September 2013 could very well go as the watershed month for policy reforms as important and long pending pieces of legislation were passed. There was also a revival of business sentiments by Dr Raghuram Rajan’s appointment as the governor of Reserve Bank of India. The passage of PFRDA bill and the new Companies Act have been some very welcome developments. PFRDA bill’s passage will lay the road for new products and players entering the market. We feel that the new Companies Act will add to the clarity of doing business in India.
Here in FICCI, it has been a busy month for us too. We released our Business Confidence Survey for July and August 2013 – the results of which were astounding. India’s business confidence is at its lowest during the last seventeen quarters. I hope that it has reached its nadir and the only way forward, is going up. That said, I am optimistic about the India story, primarily because the government is now actively considering resolving key industry concerns, which are – further liberalization of FDI norms, resolution of tax concerns of industry, fast tracking public sector investments and containing the fiscal deficit. All these would give a boost to investor sentiment and help kick-start the investment cycle in the economy.
As always, your business chamber, FICCI has been in the forefront by suggesting further measures that the government and the Reserve Bank can take up to prop up the economy and importantly, the business sentiments. FICCI has been actively working on various issues across sectors. We are working at a granular level across varied sectors that include power, skills, environment, specifically climate change initiatives, real estate, aviation and many more. I am pleased to share a recap of our activities and policy suggestions with you through this report.

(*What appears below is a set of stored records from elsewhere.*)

-- ==== Sys2Proof/Word.lean ====
section
/-! DEFINITION. The word types of the ZL9 and their plainest names (R3, R8): a scalar register, a word, a byte. -/

namespace Sys2Proof

/-- A scalar register, CSR, address or doubleword: 64 bits (R3, R8). -/
abbrev Word := BitVec 64

/-- The smallest addressable unit (R3). -/
abbrev Byte := BitVec 8

/-- A register number of the scalar or vector file, 0 to 31 (R8). -/
abbrev Reg := Fin 32

/-- One row of a subarray: 8,192 one-bit lanes (R17, R220). -/
abbrev Row := BitVec 8192

end Sys2Proof
end

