-- ==== Sys2Proof/Machine/Alu.lean ====
section
/-! DEFINITION. ALU and immediate words (R93, R94, R330 to R332, R337, R378, R396). -/

namespace Sys2Proof.Machine

/-! ### Operations on words of n bits -/

/-- The low 32 bits of a source, and a 32-bit result sign-extended (R93, R331). -/
def low32 (x : Word) : BitVec 32 := bits x 0 32
def wide (x : BitVec 32) : Word := x.signExtend 64
def sext16 (x : BitVec 16) : Word := x.signExtend 64
def zext16 (x : BitVec 16) : Word := x.zeroExtend 64

/-- 1 when the condition holds, else 0. -/
def truth (c : Bool) : Word := if c then 1 else 0

/-- Signed division: all ones for a zero divisor (R331). -/
def divS {n : Nat} (a b : BitVec n) : BitVec n := if b = 0 then BitVec.allOnes n else a.sdiv b
def divU {n : Nat} (a b : BitVec n) : BitVec n := if b = 0 then BitVec.allOnes n else a / b
/-- Remainder with the sign of a: a for a zero divisor (R331). -/
def remS {n : Nat} (a b : BitVec n) : BitVec n := if b = 0 then a else a.srem b
def remU {n : Nat} (a b : BitVec n) : BitVec n := if b = 0 then a else a % b

/-- Leading zeros of x among its n low bits. -/
def leadingZeros (n x : Nat) : Nat := n - bitLen x
/-- Number of 1 bits (R331). -/
def onesOf {n : Nat} (x : BitVec n) : Nat := ((List.range n).filter fun k => x.getLsbD k).length

/-- A three-operand word of 64 bits. -/
def State.alu (s : State) (f : Word → Word → Word) (d a b : Reg) : State := s.put d (f (s.x a) (s.x b))
/-- A three-operand word in W form. -/
def State.aluW (s : State) (f : BitVec 32 → BitVec 32 → BitVec 32) (d a b : Reg) : State :=
  s.put d (wide (f (low32 (s.x a)) (low32 (s.x b))))
/-- A two-operand word. -/
def State.alu1 (s : State) (f : Word → Word) (d a : Reg) : State := s.put d (f (s.x a))

/-! ### Meanings -/

def execAdd (d a b : Reg) (s : State) : Host.Outcome State Fault Refusal := .next (s.alu (· + ·) d a b)
def execAddw (d a b : Reg) (s : State) : Host.Outcome State Fault Refusal := .next (s.aluW (· + ·) d a b)
def execSub (d a b : Reg) (s : State) : Host.Outcome State Fault Refusal := .next (s.alu (· - ·) d a b)
def execSubw (d a b : Reg) (s : State) : Host.Outcome State Fault Refusal := .next (s.aluW (· - ·) d a b)
def execAnd (d a b : Reg) (s : State) : Host.Outcome State Fault Refusal := .next (s.alu (· &&& ·) d a b)
def execOr (d a b : Reg) (s : State) : Host.Outcome State Fault Refusal := .next (s.alu (· ||| ·) d a b)
def execXor (d a b : Reg) (s : State) : Host.Outcome State Fault Refusal := .next (s.alu (· ^^^ ·) d a b)
def execSll (d a b : Reg) (s : State) : Host.Outcome State Fault Refusal :=
  .next (s.alu (fun x y => x <<< (y.toNat % 64)) d a b)
def execSllw (d a b : Reg) (s : State) : Host.Outcome State Fault Refusal :=
  .next (s.aluW (fun x y => x <<< (y.toNat % 32)) d a b)
def execSrl (d a b : Reg) (s : State) : Host.Outcome State Fault Refusal :=
  .next (s.alu (fun x y => x >>> (y.toNat % 64)) d a b)
def execSrlw (d a b : Reg) (s : State) : Host.Outcome State Fault Refusal :=
  .next (s.aluW (fun x y => x >>> (y.toNat % 32)) d a b)
def execSra (d a b : Reg) (s : State) : Host.Outcome State Fault Refusal :=
  .next (s.alu (fun x y => x.sshiftRight (y.toNat % 64)) d a b)
def execSraw (d a b : Reg) (s : State) : Host.Outcome State Fault Refusal :=
  .next (s.aluW (fun x y => x.sshiftRight (y.toNat % 32)) d a b)
def execSlt (d a b : Reg) (s : State) : Host.Outcome State Fault Refusal :=
  .next (s.alu (fun x y => truth (x.slt y)) d a b)
def execSltu (d a b : Reg) (s : State) : Host.Outcome State Fault Refusal :=
  .next (s.alu (fun x y => truth (x.ult y)) d a b)
def execMin (d a b : Reg) (s : State) : Host.Outcome State Fault Refusal :=
  .next (s.alu (fun x y => if x.slt y then x else y) d a b)
def execMax (d a b : Reg) (s : State) : Host.Outcome State Fault Refusal :=
  .next (s.alu (fun x y => if x.slt y then y else x) d a b)
def execMinu (d a b : Reg) (s : State) : Host.Outcome State Fault Refusal :=
  .next (s.alu (fun x y => if x.ult y then x else y) d a b)
def execMaxu (d a b : Reg) (s : State) : Host.Outcome State Fault Refusal :=
  .next (s.alu (fun x y => if x.ult y then y else x) d a b)
def execClz (d a : Reg) (s : State) : Host.Outcome State Fault Refusal :=
  .next (s.alu1 (fun x => BitVec.ofNat 64 (leadingZeros 64 x.toNat)) d a)
def execClzw (d a : Reg) (s : State) : Host.Outcome State Fault Refusal :=
  .next (s.alu1 (fun x => BitVec.ofNat 64 (leadingZeros 32 (low32 x).toNat)) d a)
def execPopc (d a : Reg) (s : State) : Host.Outcome State Fault Refusal :=
  .next (s.alu1 (fun x => BitVec.ofNat 64 (onesOf x)) d a)
def execPopcw (d a : Reg) (s : State) : Host.Outcome State Fault Refusal :=
  .next (s.alu1 (fun x => BitVec.ofNat 64 (onesOf (low32 x))) d a)

/-- Sign extension of the low byte, half or word (R331). -/
def extendAt (z : ExtSize) (x : Word) : Word :=
  match z with
  | .byte => (bits x 0 8).signExtend 64
  | .half => (bits x 0 16).signExtend 64
  | .word => (bits x 0 32).signExtend 64
def execSext (d a : Reg) (z : ExtSize) (s : State) : Host.Outcome State Fault Refusal := .next (s.alu1 (extendAt z) d a)

/-- Bits [127:64] of the product (R331). -/
def mulHigh (x y : Word) : Word := bits (x.signExtend 128 * y.signExtend 128) 64 64
def mulHighU (x y : Word) : Word := bits (x.zeroExtend 128 * y.zeroExtend 128) 64 64

def execMul (d a b : Reg) (s : State) : Host.Outcome State Fault Refusal := .next (s.alu (· * ·) d a b)
def execMulw (d a b : Reg) (s : State) : Host.Outcome State Fault Refusal := .next (s.aluW (· * ·) d a b)
def execMulh (d a b : Reg) (s : State) : Host.Outcome State Fault Refusal := .next (s.alu mulHigh d a b)
def execMulhu (d a b : Reg) (s : State) : Host.Outcome State Fault Refusal := .next (s.alu mulHighU d a b)
def execDiv (d a b : Reg) (s : State) : Host.Outcome State Fault Refusal := .next (s.alu divS d a b)
def execDivw (d a b : Reg) (s : State) : Host.Outcome State Fault Refusal := .next (s.aluW divS d a b)
def execDivu (d a b : Reg) (s : State) : Host.Outcome State Fault Refusal := .next (s.alu divU d a b)
def execDivuw (d a b : Reg) (s : State) : Host.Outcome State Fault Refusal := .next (s.aluW divU d a b)
def execRem (d a b : Reg) (s : State) : Host.Outcome State Fault Refusal := .next (s.alu remS d a b)
def execRemw (d a b : Reg) (s : State) : Host.Outcome State Fault Refusal := .next (s.aluW remS d a b)
def execRemu (d a b : Reg) (s : State) : Host.Outcome State Fault Refusal := .next (s.alu remU d a b)
def execRemuw (d a b : Reg) (s : State) : Host.Outcome State Fault Refusal := .next (s.aluW remU d a b)

def execAddi (d a : Reg) (k : BitVec 16) (s : State) : Host.Outcome State Fault Refusal :=
  .next (s.alu1 (· + sext16 k) d a)
def execAndi (d a : Reg) (k : BitVec 16) (s : State) : Host.Outcome State Fault Refusal :=
  .next (s.alu1 (· &&& zext16 k) d a)
def execOri (d a : Reg) (k : BitVec 16) (s : State) : Host.Outcome State Fault Refusal :=
  .next (s.alu1 (· ||| zext16 k) d a)
def execXori (d a : Reg) (k : BitVec 16) (s : State) : Host.Outcome State Fault Refusal :=
  .next (s.alu1 (· ^^^ zext16 k) d a)
def execSlti (d a : Reg) (k : BitVec 16) (s : State) : Host.Outcome State Fault Refusal :=
  .next (s.alu1 (fun x => truth (x.slt (sext16 k))) d a)
def execSlli (d a : Reg) (n : BitVec 6) (s : State) : Host.Outcome State Fault Refusal :=
  .next (s.alu1 (fun x => x <<< n.toNat) d a)
def execSrli (d a : Reg) (n : BitVec 6) (s : State) : Host.Outcome State Fault Refusal :=
  .next (s.alu1 (fun x => x >>> n.toNat) d a)
def execSrai (d a : Reg) (n : BitVec 6) (s : State) : Host.Outcome State Fault Refusal :=
  .next (s.alu1 (fun x => x.sshiftRight n.toNat) d a)
def execSlliw (d a : Reg) (n : BitVec 5) (s : State) : Host.Outcome State Fault Refusal :=
  .next (s.alu1 (fun x => wide (low32 x <<< n.toNat)) d a)
def execSrliw (d a : Reg) (n : BitVec 5) (s : State) : Host.Outcome State Fault Refusal :=
  .next (s.alu1 (fun x => wide (low32 x >>> n.toNat)) d a)
def execSraiw (d a : Reg) (n : BitVec 5) (s : State) : Host.Outcome State Fault Refusal :=
  .next (s.alu1 (fun x => wide ((low32 x).sshiftRight n.toNat)) d a)
def execLui (d : Reg) (k : BitVec 16) (s : State) : Host.Outcome State Fault Refusal :=
  .next (s.put d (sext16 k <<< 16))
def execAuipc (d : Reg) (k : BitVec 16) (s : State) : Host.Outcome State Fault Refusal :=
  .next (s.put d (s.me.pc + (sext16 k <<< 16)))

end Sys2Proof.Machine
end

However, I would like to draw your interest to a critical area of concern for us – the capacity deficit in power transmission. Enhancing India’s power transmission capacity along with generation and distribution is critical. The attention that we have been paying to enhancing our power transmission capacity is at best, inadequate. A less than optimal progress on this front threatens to jeopardize India’s efforts to raise economic & manufacturing growth and the socio-economic well-being of the people.
Power shortages currently entail a GDP loss of US$ 68 billion or 0.4% of India’s GDP. The fact that only 135 GW of peak demand is met despite installed capacity of 225 GW, highlights the need for capacity creation in power transmission sector. We stand at a tipping point. And, we need to act fast.
We, at FICCI, along with Booz & Co. released a report – ‘Power Transmission: The Real Bottleneck’. The report is a result of the work done by FICCI Task Force on Power Transmission and outlines the challenges in creating transmission capacity along with actionable recommendations to avert a potential crisis. Some of our suggestions to the government were to:
- Anchor an efficient planning process by pruning concept to commissioning period to 40 months;
- Reduce the concentration of excessive projects to a single PSU;
- Incentivize the use of modern technology to allow bridging the power transmission capacity gap and also to conserve environment;
- Create a level playing field for private participants with PGCIL in terms of forest clearance and role in planning; and
- Establish an adequate dispute redress mechanism, stringent qualification and simpler exit norms to address the huge private capital requirements for the XII plan.
I’m pleased to share our activities report with you and will be sharing similar reports with you regularly . I look forward to your ideas and suggestions.